[Extracted records]

────────────────

/-! Statuses of R276 -/

def collSkipped : Nat := 0x0001
def collBadDesc : Nat := 0x0100
def collBadRegion : Nat := 0x0101
def collCtrRange : Nat := 0x0102
def collNoConn : Nat := 0x0104
def collPeerMismatch : Nat := 0x0110
def collLinkDown : Nat := 0x0111
def collPoisoned : Nat := 0x0112

def tileElems : Nat := 65536
def gradTile : Nat := 262144
def paramTile : Nat := 131072

/-! The descriptor (R274) -/

def readColl (b : List Byte) : CollDesc :=
  let w := wordAt b
  { k := bits (w 0) 40 32, thin := bits (w 0) 30 24, recEn := bit (w 0) 19, ctrEn := bit (w 0) 18, waitStep := bit (w 0) 17
    waitEn := bit (w 0) 16, topk := bit (w 0) 15, norm := bit (w 0) 14, axes := bits (w 0) 13 12, op := bits (w 0) 11 8
    gradVa := bits (w 1) 47 0, paramVa := bits (w 2) 47 0, tiles := bits (w 3) 31 0, pmapVa := bits (w 4) 47 0
    waitCtr := bits (w 5) 63 48, waitTarget := bits (w 5) 47 0, doneCtr := bits (w 6) 63 48, recVa := bits (w 6) 47 0
    outVa := bits (w 7) 47 0 }

/-- COLL_BAD_DESC: the descriptor is not one of operation `op`. -/
def collDescBad (b : List Byte) (op : Nat) : Bool :=
  let w := wordAt b
  let d := readColl b
  decide (bits (w 0) 7 0 ≠ 1) || decide (w 0 / 2 ^ 41 ≠ 0) || bit (w 0) 31 || decide (bits (w 0) 23 20 ≠ 0) || decide (w 1 / addrTop ≠ 0)
    || decide (w 2 / addrTop ≠ 0) || decide (w 3 / 2 ^ 32 ≠ 0) || decide (w 4 / addrTop ≠ 0) || decide (w 7 / addrTop ≠ 0)
    || decide (d.op ≠ op) || decide (d.thin = 0) || decide (64 < d.thin) || decide (2 ≤ d.axes)
    || (decide (op = 3) && (decide (d.thin ≠ 1) || decide (d.axes ≠ 0) || decide (d.paramVa ≠ 0)))
    || (decide (op ≠ 1) && (d.topk || d.norm)) || decide (256 < d.k) || (!d.topk && decide (d.k ≠ 0))
    || (decide (op = 2) && decide (d.gradVa ≠ 0)) || (decide (op ≠ 3) && !d.norm && decide (d.outVa ≠ 0))

/-- A range wholly mapped within one allocation of a role. -/
def State.inRole (s : State) (slot va n role : Nat) : Bool :=
  match pagesOf va n with
  | [] => true
  | p :: ps =>
    match s.objOf slot p with
    | none => false
    | some o => decide (flagRole o.flags = role) && (p :: ps).all fun vp => decide (s.objOf slot vp = some o) && s.mappedPage slot vp

/-- An address that is written: mapped, and no page of a view. -/
def State.writable (s : State) (slot va n : Nat) : Bool := s.mapped slot va n && !s.touchesView slot va n

/-- COLL_BAD_REGION. -/
def State.collRegionBad (s : State) (slot : Nat) (d : CollDesc) : Bool :=
  decide (d.gradVa % gradTile ≠ 0) || decide (d.paramVa % paramTile ≠ 0) || decide (d.pmapVa % 64 ≠ 0) || decide (d.recVa % 64 ≠ 0)
    || decide (d.outVa % 64 ≠ 0)
    || (decide (d.op = 1) && !s.inRole slot d.gradVa (d.tiles * gradTile) 3)
    || (decide (d.op = 3) && !s.mapped slot d.gradVa (d.tiles * gradTile))
    || (decide (d.op ≠ 3) && !s.inRole slot d.paramVa (d.tiles * paramTile) 1)
    || (decide (d.op ≠ 3) && decide (d.pmapVa ≠ 0) && !s.mapped slot d.pmapVa 64)
    || (d.recEn && !s.writable slot d.recVa 64)
    || ((decide (d.op = 3) || d.norm) && !s.writable slot d.outVa 64)

/-- COLL_CTR_RANGE: a counter that is used, or that an unused field names, lies beyond COUNTER_COUNT. -/
def Ctx.collCtrBad (c : Ctx) (d : CollDesc) : Bool :=
  ((d.waitEn || decide (0 < d.waitCtr)) && decide (c.desc.ctrCount ≤ d.waitCtr))
    || ((d.ctrEn || decide (0 < d.doneCtr)) && decide (c.desc.ctrCount ≤ d.doneCtr))

/-- The collective connections of a context, by direction. -/
def State.collConns (s : State) (slot : Nat) : List DwtConn := (s.dwt.conns.filter fun p => p.2.coll && decide (p.2.ctx = slot)).map Prod.snd

/-- A collective connection that the handshake cannot open, or that is missing. -/
def State.collConnBad (s : State) (slot : Nat) : Bool :=
  let cs := s.collConns slot
  decide (cs.length < s.collDirs.length) || cs.any fun c => decide (c.st = .closed)

/-- A collective connection of the context is DOWN. -/
def State.collConnDown (s : State) (slot : Nat) : Bool := (s.collConns slot).any fun c => decide (c.st = .down)

def State.collConnsOpen (s : State) (slot : Nat) : Bool :=
  let cs := s.collConns slot
  decide (s.collDirs.length ≤ cs.length) && cs.all fun c => decide (c.st = .open_) || decide (c.st = .rekeying)

/-! The parameter map (R227, R229) -/

/-- A region entry, with whether a reserved bit of it is set. -/
def readRegion (b : List Byte) : (Nat × Nat × Nat) × Bool :=
  let w := wordAt b
  ((bits (w 0) 47 0, bits (w 1) 47 0, bits (w 2) 47 0),
    decide (w 0 / addrTop ≠ 0) || decide (w 1 / addrTop ≠ 0) || decide (w 2 / addrTop ≠ 0) || decide (w 3 ≠ 0))

def pmapHeadResv (b : List Byte) : Bool :=
  let w := wordAt b
  decide (bits (w 0) 7 0 ≠ 1) || decide (bits (w 0) 15 8 ≠ 0) || decide (w 0 / 2 ^ 28 ≠ 0) || (List.range 7).any fun k => decide (w (k + 1) ≠ 0)

/-- PMAP_BAD_REGION of one region. -/
def State.regionBad (s : State) (slot : Nat) (r : Nat × Nat × Nat) : Bool :=
  decide (r.1 % paramTile ≠ 0) || decide (r.2.1 % paramTile ≠ 0) || decide (r.2.2 % 64 ≠ 0) || !s.inRole slot r.1 r.2.1 1
    || (decide (r.2.2 ≠ 0) && decide (0 < r.2.1) && !s.mapped slot r.2.2 (ceilDiv r.2.1 1048576))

────────────────

Problem to solve: Scan the lines above for "Byte", then copy every one that has it.

Solution to this task:
def readColl (b : List Byte) : CollDesc :=
def collDescBad (b : List Byte) (op : Nat) : Bool :=
def readRegion (b : List Byte) : (Nat × Nat × Nat) × Bool :=
def pmapHeadResv (b : List Byte) : Bool :=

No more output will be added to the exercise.